File: src/sk_agents/tealagents/v1alpha1/handler.py (or the new resume handler file)
Changes:
1. Authorization: The request must go through the RequestAuthorizer to get the user_id.
2. Load Task: Use the new persistence_manager.load_by_request_id() method to fetch the AgentTask.
3. Validation:
  - If the task is not found, return 404.
  - Verify the user_id from the authorizer matches the task.user_id.

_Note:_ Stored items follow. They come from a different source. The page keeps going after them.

/-! ### The queue, reset and invariants -/

/-- A step takes the command at the front of the queue and runs it on the state with the queue's rest. -/
def Obligations.StepRunsFrontCommand : Prop :=
  ∀ (c : Instr) (rest : List Instr) (s : State),
    step { s with pending := c :: rest } = exec c { s with pending := rest }

/-- On an empty queue a step is a tick of the reference: the queue stays empty, and nothing but the time base moves (the model's choice, log entry 2). -/
def Obligations.EmptyQueueStepMovesOnlyTime : Prop :=
  ∀ s : State, s.pending = [] → ∃ t, step s = .next t ∧ t.pending = [] ∧ t.mem = s.mem ∧ t.cores = s.cores ∧ t.ports = s.ports ∧
    t.fw = s.fw ∧ t.srv = s.srv ∧ t.act = s.act ∧ sameRegsBut [F.TB_TIME_TIME] s t

/-- R20: right after reset every field, current and active, reads its reset value; memory lists nothing and the queue is empty. -/
def Obligations.ResetGivesResetColumn : Prop :=
  (∀ f : Fld, get State.reset f = f.reset ∧ actv State.reset f = f.reset) ∧ State.reset.mem = Mems.empty ∧ State.reset.pending = [] ∧
    State.reset.shadows = [] ∧ State.reset.mesh = [] ∧ State.reset.flt.queue = [] ∧
    (∀ c, core State.reset c = CoreSt.reset) ∧ State.reset.fw.phase = .step 0

/-- The state after reset is sound and its queue well formed. -/
def Obligations.ResetIsSound : Prop :=
  State.reset.sound = true ∧ State.reset.queueWf = true

/-- Every step keeps soundness: the memories stay canonical and the fault collector never holds more than 256 records (R391). -/
def Obligations.StepKeepsSound : Prop :=
  ∀ s t : State, s.sound = true → step s = .next t → t.sound = true

/-- Every command completes in every state, none faults and none is refused, and it leaves the queue behind it and the fused arrays alone. -/
def Obligations.EveryCommandCompletes : Prop :=
  ∀ (c : Instr) (s : State), ∃ t, exec c s = .next t ∧ t.pending = s.pending ∧ t.badArr = s.badArr

/-- Every step keeps a queue of well-formed commands well formed, and shortens it by the command it runs. -/
def Obligations.StepKeepsQueueWellFormed : Prop :=
  ∀ s t : State, s.queueWf = true → step s = .next t → t.queueWf = true ∧ t.pending = s.pending.tail

/-- The arrays the fuses list as bad never change: no command, no reset and no tick writes fuses (R84, R360). -/
def Obligations.StepKeepsFusedArrays : Prop :=
  ∀ s t : State, step s = .next t → t.badArr = s.badArr

/-! ### The sequencer and the units of a core -/

/-- R184: a vector instruction that issues has its effect on the rows, gives its signal, and is complete; also when a soft error of the program memory was
corrected, or upset a row. -/
def Obligations.VectorInstructionsComplete : Prop :=
  ∀ (i : Issue) (s : State),
    let c := i.core.val
    let w := curWord s c
    let u := issued i s
    (issues i 3 0 (some .vec) s = true → exec (.add i) s = .next (signal c (sigOf w) (vec2 fadd c w u))) ∧
    (issues i 3 1 (some .vec) s = true → exec (.sub i) s = .next (signal c (sigOf w) (vec2 fsub c w u))) ∧
    (issues i 3 2 (some .vec) s = true → exec (.mul i) s = .next (signal c (sigOf w) (vec2 fmul c w u))) ∧
    (issues i 3 3 (some .vec) s = true → exec (.fma i) s = .next (signal c (sigOf w) (vecFma c w u))) ∧
    (issues i 3 4 (some .vec) s = true → exec (.scale i) s = .next (signal c (sigOf w) (vec1 (fun x => fmul x (vImm w)) c w u))) ∧
    (issues i 3 5 (some .vec) s = true → exec (.maxOp i) s = .next (signal c (sigOf w) (vec2 fmaxLow c w u))) ∧
    (issues i 3 6 (some .vec) s = true → exec (.act i) s = .next (signal c (sigOf w) (vec1 (actVal (vFunc w)) c w u))) ∧
    (issues i 3 7 (some .vec) s = true → exec (.norm i) s = .next (signal c (sigOf w) (vecNorm c w u))) ∧
    (issues i 3 8 (some .vec) s = true → exec (.softmax i) s = .next (signal c (sigOf w) (vecSoftmax c w u))) ∧
    (issues i 3 9 (some .vec) s = true → exec (.topk i) s = .next (signal c (sigOf w) (vecTopk c w u))) ∧
    (issues i 3 0xB (some .vec) s = true → exec (.sample i) s = .next (signal c (sigOf w) (vecSample c w u)))

/-- ADD, SUB, MUL and MAX without a soft error and on rows without marks leave every scratchpad byte outside their destination rows, every other memory,
every register but the program counter and the time base, and every other core as they were. -/
def Obligations.TwoOperandVectorFrame : Prop :=
  ∀ (i : Issue) (s : State), errorFree i = true → s.mem.spadBad = [] → s.mem.spadPoison = [] →
    (issues i 3 0 (some .vec) s = true → ∃ t, exec (.add i) s = .next t ∧ vecFrame i s t) ∧
    (issues i 3 1 (some .vec) s = true → ∃ t, exec (.sub i) s = .next t ∧ vecFrame i s t) ∧
    (issues i 3 2 (some .vec) s = true → ∃ t, exec (.mul i) s = .next t ∧ vecFrame i s t) ∧
    (issues i 3 5 (some .vec) s = true → ∃ t, exec (.maxOp i) s = .next t ∧ vecFrame i s t)

/-- ADD: element j of result row k is the FP32 sum of the operands' elements, rounded once to BF16 (R184), when no source row has a check mismatch. All
rows are read before one is written (log entry 27). -/
def Obligations.AddRowsHoldSums : Prop :=
  ∀ (i : Issue) (s : State) (k : Nat),
    let c := i.core.val
    let w := curWord s c
    errorFree i = true → issues i 3 0 (some .vec) s = true → s.mem.spadBad = [] → k < vN w → ∃ t, exec (.add i) s = .next t ∧
      rowBytes t c (vD w + k) = outRow ((((rowBf (rowBytes s c (vA w + k))).map bfToF32).zip
        ((rowBf (rowBytes s c (vB w + k))).map bfToF32)).map fun q => fadd q.1 q.2)

/-- R182, R186, R177: FIRE queues its firings, and the move instructions read, send, request or write their rows, when they issue; where an earlier one of
the unit holds them up they take their place in its queue. -/
def Obligations.FireAndMoveInstructionsComplete : Prop :=
  ∀ (i : Issue) (s : State),
    let c := i.core.val
    let w := curWord s c
    let u := issued i s
    let held := (core u c).ops.any fun o => o.unit == .move && holdsUp o
    let behind := (core u c).ops.any fun o => o.unit == .move && waitsOp o
    let queued := (addOp c .move (.wait w) none 1 u).2
    (issues i 1 0 (some .fire) s = true → exec (.fire i) s = .next (fire c w u)) ∧
    (errorFree i = true → issues i 1 0 (some .fire) s = true → ∃ t, exec (.fire i) s = .next t ∧
      (core t c).firings = (core s c).firings ++ fireFirings w (pcOf u c - 1) (core u c).nextOp ∧
      (core t c).nextOp = (core s c).nextOp + 1 ∧ t.mem = s.mem ∧ sameRegsBut [F.TB_TIME_TIME, F.SEQ_STAT_PC c] s t ∧
      ∀ d, d ≠ c → core t d = core s d) ∧
    (issues i 4 0 (some .move) s = true → exec (.copy i) s = .next (if held then queued else moveCopy c w u)) ∧
    (issues i 4 1 (some .move) s = true → exec (.send i) s = .next (if held then queued else moveSend c w u)) ∧
    (issues i 4 2 (some .move) s = true → exec (.load i) s = .next (if behind then queued else moveLoad c w u)) ∧
    (issues i 4 3 (some .move) s = true → exec (.store i) s = .next (if held then queued else moveStore c w u)) ∧
    (issues i 4 4 (some .move) s = true → exec (.gather i) s = .next (if behind then queued else moveGather c w u))

/-- R177, R178, R185, R100, R102, R183: QUANT, and the accumulator instructions: each enters the accumulator's queue, and takes its effect at once when
nothing is before it in the queue and no earlier FIRE of its sets has still to accumulate. R201, R204, R177: the attention and adapter instructions,
when they issue; where an earlier one of the unit holds an attention instruction up it takes its place in its queue. R187, R195: WIN OPEN opens a
window with what the instruction says; SEAL marks an OPEN one; CLOSE closes it. Memory stays, and what had landed in the window is dropped. R188: a
WAIT whose condition holds gives its signal and issue goes on; one that reaches its deadline unmet is counted, and the core's outputs to the end of
the tick carry POISONED. -/
def Obligations.CoreUnitInstructionsComplete : Prop :=
  (∀ (i : Issue) (s : State),
    let c := i.core.val
    let w := curWord s c
    let u := issued i s
    let free := ((core u c).ops.any fun o => o.unit == .acc) = false ∧ ((core u c).firings.any fun f => owes f && accNames w f.par.accSet) = false
    let runs := opDone c (core u c).nextOp (accRun c w (addOp c .acc (.acc w) (sigOf w) 1 u).2)
    (issues i 3 0xA (some .vec) s = true → exec (.quant i) s = .next (quant c w u)) ∧
    (issues i 2 1 (some .acc) s = true → exec (.promote i) s = .next (accIssue c w u) ∧ (free → exec (.promote i) s = .next runs)) ∧
    (issues i 2 2 (some .acc) s = true → exec (.emit i) s = .next (accIssue c w u) ∧ (free → exec (.emit i) s = .next runs)) ∧
    (issues i 2 3 (some .acc) s = true → exec (.accClear i) s = .next (accIssue c w u) ∧ (free → exec (.accClear i) s = .next runs)) ∧
    (issues i 2 3 (some .acc) s = true → errorFree i = true → free → ∃ t, exec (.accClear i) s = .next t ∧
      (∀ k, k < accN w → accSet t c (accIx w k) = AccSet.empty) ∧
      (∀ n, (∀ k, k < accN w → n ≠ accIx w k) → accSet t c n = accSet s c n) ∧ t.mem = s.mem ∧
      sameRegsBut [F.TB_TIME_TIME, F.SEQ_STAT_PC c] s t ∧ ∀ d, d ≠ c → core t d = core s d)) ∧
  (∀ (i : Issue) (s : State),
    let c := i.core.val
    let w := curWord s c
    let u := issued i s
    let held := (core u c).ops.any fun o => o.unit == .attn && holdsUp o
    let behind := (core u c).ops.any fun o => o.unit == .attn && waitsOp o
    let queued := (addOp c .attn (.wait w) none 1 u).2
    (issues i 7 0 (some .attn) s = true → exec (.append i) s = .next (if behind then queued else attnAppend c w u)) ∧
    (issues i 7 1 (some .attn) s = true → exec (.score i) s = .next (if behind then queued else attnScore c w u)) ∧
    (issues i 7 2 (some .attn) s = true → exec (.combine i) s = .next (if held then queued else attnCombine c w u)) ∧
    (issues i 8 0 (some .adpt) s = true → exec (.adptDown i) s = .next (adpt c w (fun _ => [atOut w]) (adptDown c w) u)) ∧
    (issues i 8 1 (some .adpt) s = true → exec (.adptUp i) s = .next (adpt c w
      (fun d => rowRange (atOut w) (max 1 (min 128 (actv u (F.SEQ_ADPT_DIR_DOUT c d))))) (adptUp c w) u))) ∧
  (∀ (i : Issue) (s : State),
    let c := i.core.val
    let w := curWord s c
    let n := bits w 32 6
    (issues i 5 0 none s = true → exec (.winOpen i) s = .next (signal c (sigOf w) (winOpen c w (issued i s)))) ∧
    (issues i 5 1 none s = true → exec (.winSeal i) s = .next (signal c (sigOf w) (winSeal c w (issued i s)))) ∧
    (issues i 5 2 none s = true → exec (.winClose i) s = .next (signal c (sigOf w) (winClose c w (issued i s)))) ∧
    (errorFree i = true → issues i 5 0 none s = true → ∃ t, exec (.winOpen i) s = .next t ∧ get t (F.SPAD_WIN_STATE c n) = 1 ∧
      get t (F.SPAD_WIN_BASE c n) = bits w 38 15 ∧ get t (F.SPAD_WIN_SIZE_M1 c n) = bits w 53 15 ∧
      get t (F.SPAD_WIN_EXPECT c n) = bits w 68 17 ∧ get t (F.SPAD_WIN_COUNT c n) = 0 ∧ get t (F.SPAD_WIN_SEAL_PEND c n) = 0 ∧
      get t (F.SPAD_WIN_SHORT c n) = 0 ∧ ((core t c).landed.all fun x => x.1 != n) = true ∧ t.mem = s.mem ∧ ∀ d, d ≠ c → core t d = core s d) ∧
    (errorFree i = true → issues i 5 1 none s = true → ∃ t, exec (.winSeal i) s = .next t ∧
      (get s (F.SPAD_WIN_STATE c n) = 1 → get t (F.SPAD_WIN_SEAL_PEND c n) = 1) ∧ t.mem = s.mem ∧
      sameRegsBut [F.TB_TIME_TIME, F.SEQ_STAT_PC c, F.SPAD_WIN_SEAL_PEND c n] s t ∧ ∀ d, d ≠ c → core t d = core s d) ∧
    (errorFree i = true → issues i 5 2 none s = true → ∃ t, exec (.winClose i) s = .next t ∧ get t (F.SPAD_WIN_STATE c n) = 0 ∧
      get t (F.SPAD_WIN_SEAL_PEND c n) = 0 ∧ t.mem = s.mem ∧
      sameRegsBut [F.TB_TIME_TIME, F.SEQ_STAT_PC c, F.SPAD_WIN_SEAL_PEND c n, F.SPAD_WIN_STATE c n, F.SPAD_STAT_N_OPEN c, F.SPAD_STAT_N_HELD c] s t ∧
      ∀ d, d ≠ c → core t d = core s d)) ∧
  (∀ (i : Issue) (s : State),
    let c := i.core.val
    let w := curWord s c
    (issues i 6 0 none s = true → waitEvtMet (applyUpset i s) c w = true → exec (.waitEvt i) s = .next (signal c (sigOf w) (issued i s))) ∧
    (issues i 6 1 none s = true → waitWinMet (applyUpset i s) c w = true → exec (.waitWin i) s = .next (signal c (sigOf w) (issued i s))) ∧
    (errorFree i = true → issues i 6 (iOp w) none s = true → waitMet s c w = false → bits w 55 16 ≠ 0 →
      (core s c).tickStart + 4 * bits w 55 16 < tickEnd s c → ∃ t, exec (.waitDeadline i) s = .next t ∧ (core t c).outPoison = true ∧
      get t (F.SEQ_WAIT_TMO_CNT c) = min (get s (F.SEQ_WAIT_TMO_CNT c) + 1) (2 ^ 64 - 1) % 2 ^ 64 ∧
      ((core s c).tickStart + 4 * bits w 55 16 < 2 ^ 64 → (core s c).tickStart + 4 * bits w 55 16 ≤ now t) ∧ t.mem = s.mem ∧
      sameRegsBut [F.TB_TIME_TIME, F.SEQ_STAT_PC c, F.SEQ_WAIT_TMO_CNT c] s t))

/-- R179: END retires when every instruction before it has completed, gives its signal then, and drains until then. R180: an illegal word at the program
counter, an uncorrectable one, or issue past instruction 16,383, ends issue; without a soft error it is counted and recorded, and the core issues
nothing more in its tick. -/
def Obligations.IssueOfATickEnds : Prop :=
  (∀ (i : Issue) (s : State),
    let c := i.core.val
    let w := curWord s c
    (issues i 0 0 none s = true → exec (.endOp i) s = .next (endBody c w (issued i s))) ∧
    (issues i 0 0 none s = true → allDone s c = true → errorFree i = true →
      exec (.endOp i) s = .next (signal c (sigOf w) (set (F.SEQ_STAT_PHASE_ST c) 3 (issued i s)))) ∧
    (issues i 0 0 none s = true → allDone s c = false → errorFree i = true →
      exec (.endOp i) s = .next (set (F.SEQ_STAT_PHASE_ST c) 2 (issued i s))) ∧
    (coreState s c = 3 → get s (F.SEQ_STAT_PHASE_ST c) = 2 → allDone s c = true → exec (.endOp i) s = .next
      (signal c (sigOf (progWord s c (actv s (F.SEQ_CTL_BANK c)) (pcOf s c - 1))) (set (F.SEQ_STAT_PHASE_ST c) 3 s)))) ∧
  ((∀ (i : Issue) (s : State), issuing (applyUpset i s) i.core.val = true →
    let c := i.core.val
    let u := applyUpset i s
    ((core u c).pastEnd = true → exec (.illegalInstruction i) s = .next (illegalStop c true false u)) ∧
    ((core u c).pastEnd = false → i.ecc = .uncorrectable → exec (.illegalInstruction i) s = .next (illegalStop c false true u)) ∧
    ((core u c).pastEnd = false → i.ecc = .clean → wordIllegal i u = true → exec (.illegalInstruction i) s = .next (illegalStop c false false u))) ∧
  ∀ (i : Issue) (s : State), i.upset = none → i.ecc = .clean → issuing s i.core.val = true →
    (core s i.core.val).pastEnd = true ∨ wordIllegal i s = true → ∃ t, exec (.illegalInstruction i) s = .next t ∧
      let c := i.core.val
      let past := (core s c).pastEnd
      issuing t c = false ∧ get t (F.SEQ_ILL_PC c) = (if past then 0x3FFF else pcOf s c % 2 ^ 14) ∧
      get t (F.SEQ_ILL_PAST c) = (if past then 1 else 0) ∧ get t (F.SEQ_ILL_VALID c) = 1 ∧
      get t (F.SEQ_ILLEGAL_CNT c) = min (get s (F.SEQ_ILLEGAL_CNT c) + 1) (2 ^ 64 - 1) % 2 ^ 64 ∧
      t.mem = s.mem ∧ t.mesh = s.mesh ∧ ∀ d, d ≠ c → core t d = core s d)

If not, return 403 Forbidden.
  - Verify the task status is "Paused". If not, return 409 Conflict.
4. Handle Rejection (action == "reject"):
  - Update the AgentTask.status to "Canceled".
  - Add an AgentTaskItem to the history logging the rejection.
  - Persist the task.
  - Return a confirmation response to the client.
5. Handle Approval (action == "approve"):
  - This is the most complex part, creating a new execution path.
  - Retrieve the pending_tool_calls from the last AgentTaskItem.
  - Execute the tool calls using asyncio.gather(), just as the agent would have.
  - Create ToolContent objects from the results.
  - Add the AgentTaskItem with the pending_tool_calls and a new AgentTaskItem with the ToolContent results to the chat history.
  - Update the AgentTask.status to "Running".
  - Invoke the agent again with the updated chat history to get the final response from the LLM.
  - Persist the final state (AgentTask and new AgentTaskItems).
  - Return the final TealAgentsResponse to the client.

Task 6: Record Approval/Rejection

Objective: Ensure that the approval or rejection action is explicitly recorded in the task's history.

File: src/sk_agents/tealagents/v1alpha1/handler.py (or the new resume handler file)
Changes:
1. When handling an approval or rejection, create a new AgentTaskItem that explicitly records the action.
2. For approvals, this could be an item with role: "user" and content like {"action": "approve", "request_id": "..."}.
3. For rejections, a similar item should be added before setting the state to "Canceled".
4. This provides a clear audit trail within the conversation history.